Limiting Use, Disclosure & Retention: Is the personal information used or disclosed for the identified purposes? If information is used for other purposes, does the department secure consent? Is the information disposed of when it is no longer necessary?
Accuracy: Does the department ensure that inaccurate personal information is not used or disclosed?
Safeguards: Does the department protect personal information from loss, theft, unauthorized access, disclosure, copying, use or modification?
Openness: Are privacy policies readily available to the public?
Individual Access: Can individuals see any of their personal information? Can they challenge the accuracy of their personal information and demand that it be corrected?
Challenging Compliance: Can individuals challenge the privacy practices of the department?

PIA Process

The PIA is done as part of a cooperative process, tailored for the operations of a specific department or application. It is made up of four core components:

Project initiation: In this step, the scope of the PIA process is defined. Team resources are designated. The required PIA tools are adopted.
Data flow analysis: In this step, the proposed business processes are described. Clusters of personal information are identified in the business processes. Detailed data flowcharts showing the path of personal information are also developed.
Privacy analysis: This involves either a federal program questionnaire, or a cross-jurisdictional questionnaire. The questionnaire responses are discussed and further details are gathered. The privacy issues and implications are described.
Privacy impact analysis report: In this step, privacy risks are summarized. The degree of risk is identified. Any options to mitigate risks are discussed and established.

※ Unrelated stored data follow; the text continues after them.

def addrMap (l : List Nat) : List Byte := leBytes 64 (maskOf 512 fun a => l.contains a)

/-- A CEN_RESULT payload (R339). -/
def State.cenResult (s : State) (listed missing : List Nat) (noMaj : Bool) (refs : List (List Byte)) : List Byte :=
  leBytes 4 s.cen.cround ++ leBytes 8 s.cen.pollEpoch ++ leBytes 1 (b2n (s.polStop && !noMaj) + 2 * b2n noMaj) ++ leBytes 3 0 ++
    addrMap listed ++ addrMap missing ++ refs.flatMap (fitBytes 32)

/-- A result's round is the one that the running CENSUS_NOW asked for, or a later one (R342; DEDUCED, log 107). -/
def Census.answers (c : Census) (round : Nat) : Bool :=
  match c.ask with
  | some n => inRng 1 (2 ^ 31) ((round + 2 ^ 32 - n) % 2 ^ 32)
  | none => true

/-- A device applies a CEN_RESULT (R341, R342): from a STOP on, a START_OUTPUTS that waits is refused. -/
def State.cenApply (s : State) (b : List Byte) : State :=
  let listed := match s.fab.addr with
    | some a => bitN (fieldAt b 16 64) a
    | none => false
  let stop := bitN (fieldAt b 12 1) 0
  let noMaj := bitN (fieldAt b 12 1) 1
  let first := listed && !s.cen.listed
  let firstStop := listed && stop && !(s.cen.listed && s.cen.action == 2)
  let s := { s with cen := { s.cen with listed := listed, action := if listed then (if stop then 2 else 1) else 0, noMaj := noMaj,
                                        count := popcount 512 (fieldAt b 16 64), lastResult := s.ts, nores := false, resRound := fieldAt b 0 4,
                                        newRoot := false },
                    sys.cenStop := listed && stop, core.cenIrq := true }
  let s := s.when noMaj fun s => s.orReg rFabCenEvt 2
  let s := s.when first fun s => (s.orReg rFabCenEvt 1).raise evCenListed 0 0 0
  let s := s.when (firstStop && decide (4 ≤ s.sys.st.code)) fun s =>
    (s.journalAdd 0x3FE (leBytes 1 0x02 ++ leBytes 1 1 ++ leBytes 62 0) 5).1.stopOutputs
  let s := s.when (listed && stop) fun s => (s.jnl.wait.filter fun q => q.code == 0x01).foldl (fun s q => s.endWait q.seq 2 7 0) s
  match s.jnl.run with
  | some q => if q.code = 0x0B ∧ s.cen.answers (fieldAt b 0 4) then s.endCmd q 1 0 (fieldAt b 0 4) else s
  | none => s

/-- The root sends its decision and applies it to itself. -/
def State.cenClose (s : State) : State :=
  let (listed, missing, noMaj, refs) := s.cenDecide
  let b := s.cenResult listed missing noMaj refs
  let s := s.when noMaj fun s => s.raise evCenNoMajority 0 0 0
  let s := { s with cen := { s.cen with lastRound := s.cen.open_.getD s.ts, open_ := none, prevMissing := missing } }
  (s.fabOut 3 0x32 0 true b).cenApply b

/-- A request for a round reaches the root (R342): it opens one, or joins the one in progress. -/
def State.cenAsk (s : State) : State := if s.cen.open_.isSome then s else s.cenOpen

/-- CENSUS_NOW asks the root (R342): the root knows the round it joins; any other device takes the first that comes after the last result it
had of this root, or any when it had none (DEDUCED, log 107). -/
def State.cenNow (s : State) : State :=
  if s.fab.isRoot then let s := s.cenAsk; { s with cen.ask := some ((s.cen.cround + 2 ^ 32 - 1) % 2 ^ 32) }
  else let s := { s with cen.ask := if s.cen.newRoot then none else some s.cen.resRound }; match s.fab.map.find? fun r => r.serial == s.fab.rootSerial with
    | some r => s.fabOut 3 0x36 r.addr false (leBytes 4 0)
    | none => s

/-- Payload of EPOCH_PROPOSE (R339), and the proposal it carries. -/
def proposeBytes (p : EpochProp) : List Byte :=
  leBytes 8 p.epoch ++ leBytes 1 p.dom ++ leBytes 1 0 ++ leBytes 2 p.orig ++ leBytes 8 (unsigned 64 p.coord)
def proposalOf (b : List Byte) (now : Nat) : EpochProp :=
  { epoch := fieldAt b 0 8, dom := fieldAt b 8 1 % 16, orig := fieldAt b 10 2, coord := signed 64 (fieldAt b 12 8), at_ := now, late := false }
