/-- An interrupt source that may be taken: the level, and the source (R404). -/
def State.irqBest (s : State) : Option (Nat × Nat) :=
  let lvl := fun (n : Nat) => bits (atV s.core.prio (n / 8) 0) (4 * (n % 8) + 2) (4 * (n % 8))
  let cand := (List.range 64).filter fun n =>
    s.irqPend n && bitN s.core.irqEn.toNat n && decide (bits s.core.status 11 9 < lvl n)
  cand.foldl (fun best n => match best with
    | some (l, m) => if l < lvl n then some (lvl n, n) else some (l, m)
    | none => some (lvl n, n)) none

/-- A repeat that admits no interrupt is running (R375). -/
def State.repHolds (s : State) : Bool :=
  match s.core.rep with
  | some r => !r.irq
  | none => false

/-- The NMI may be taken at this boundary (R405). -/
def State.nmiReady (s : State) : Bool := s.core.nmi && !s.repHolds && !bitN s.core.status.toNat 15

/-- An interrupt may be taken at this boundary (R404, R406). -/
def State.irqReady (s : State) : Bool := bitN s.core.status.toNat 8 && !s.repHolds && !s.nmiReady && s.irqBest.isSome

/-- A word executes at the PC: fetch, the checks in the order of R406 and R379, and its effect on the state in which it has retired. None
executes at a boundary where the NMI or an interrupt is to be taken (R406, R407), nor while its fetch or its access waits (R164, R432), nor with
the clocks of the processing die stopped (R576). -/
def State.coreRun (s : State) (w : CoreWord) (body : State → CoreRes) : State :=
  if s.core.st ≠ 1 ∨ s.clk.shutdown ∨ s.nmiReady ∨ s.irqReady ∨ s.portWaits 0 s.core.pc.toNat then s
  else if s.repBad w then
    let c := s.core
    ({ s with core := { c with pc := (c.rep.map (·.pfx)).getD c.pc, rep := none, status := putBits c.status 31 23 0 } } : State).coreFault
      { vec := 0 }
  else match s.fetch with
    | .trap x s => s.coreFault x
    | .ok f =>
      if !w.legal then f.coreFault { vec := 0 }
      else if w.privileged && !f.priv then f.coreFault { vec := 1 }
      else
        let u := f.divWait w
        match body u.retire with
        | .ok t => t
        | .trap x t => if x.wait then s else if x.after then t.coreFault x else (t.undo u).coreFault x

The result of the PIA process should be a documented evaluation of privacy threats, implications and response strategies. A PIA report should be an effective communication tool for stakeholders. As a result of the process, the assessment team may find one or more of the following common privacy risks:

Data Profiling/Matching

This refers to the combination of unrelated personal information that may be obtained from a number of different sources.
The personal information is used to create new information about the individual.
For example, a person’s preferences and habits are combined to develop a profile.

Identification of Individuals

This is especially common for services that are delivered electronically.
Identification and authentication is one way to manage security risks. However, there may be surveillance threats if common identifiers or identification systems can facilitate data sharing, monitoring or profiling.

Transaction Monitoring

This involves the observation or tracking of an individuals’ interaction history.
The result is new personal information that reflects the individual’s overall experience.

Lack of/Doubtful Legal Authority

This involves the failure to identify the program authority to collect, use or disclose personal information.
This may be a violation of privacy legislation as well as the Charter of Rights and Freedoms.

Physical Observation of Individuals

This refers to tracking the movement/location of individuals.
This may involve vehicle transponders, satellite locators, cameras or other recording mechanisms.

Publishing/Redistribution of Personal Information Databases

This is often done through electronic publishing, which facilitates the misuse of information.
Electronic publications can easily be manipulated and used for unauthorized purposes.

The Role of the OPC

During the PIA process, the OPC (Office of the Privacy Commissioner) may consult with departments to ensure that all privacy issues are understood, as well as to offer advice and suggestions regarding potential privacy threats and solutions. The OPC receives the final PIA reports before any new programs or services are implemented. During review, the OPC may offer comments and recommendations to the department. These are not binding; the decision to implement the OPC’s recommendations is solely that of the department.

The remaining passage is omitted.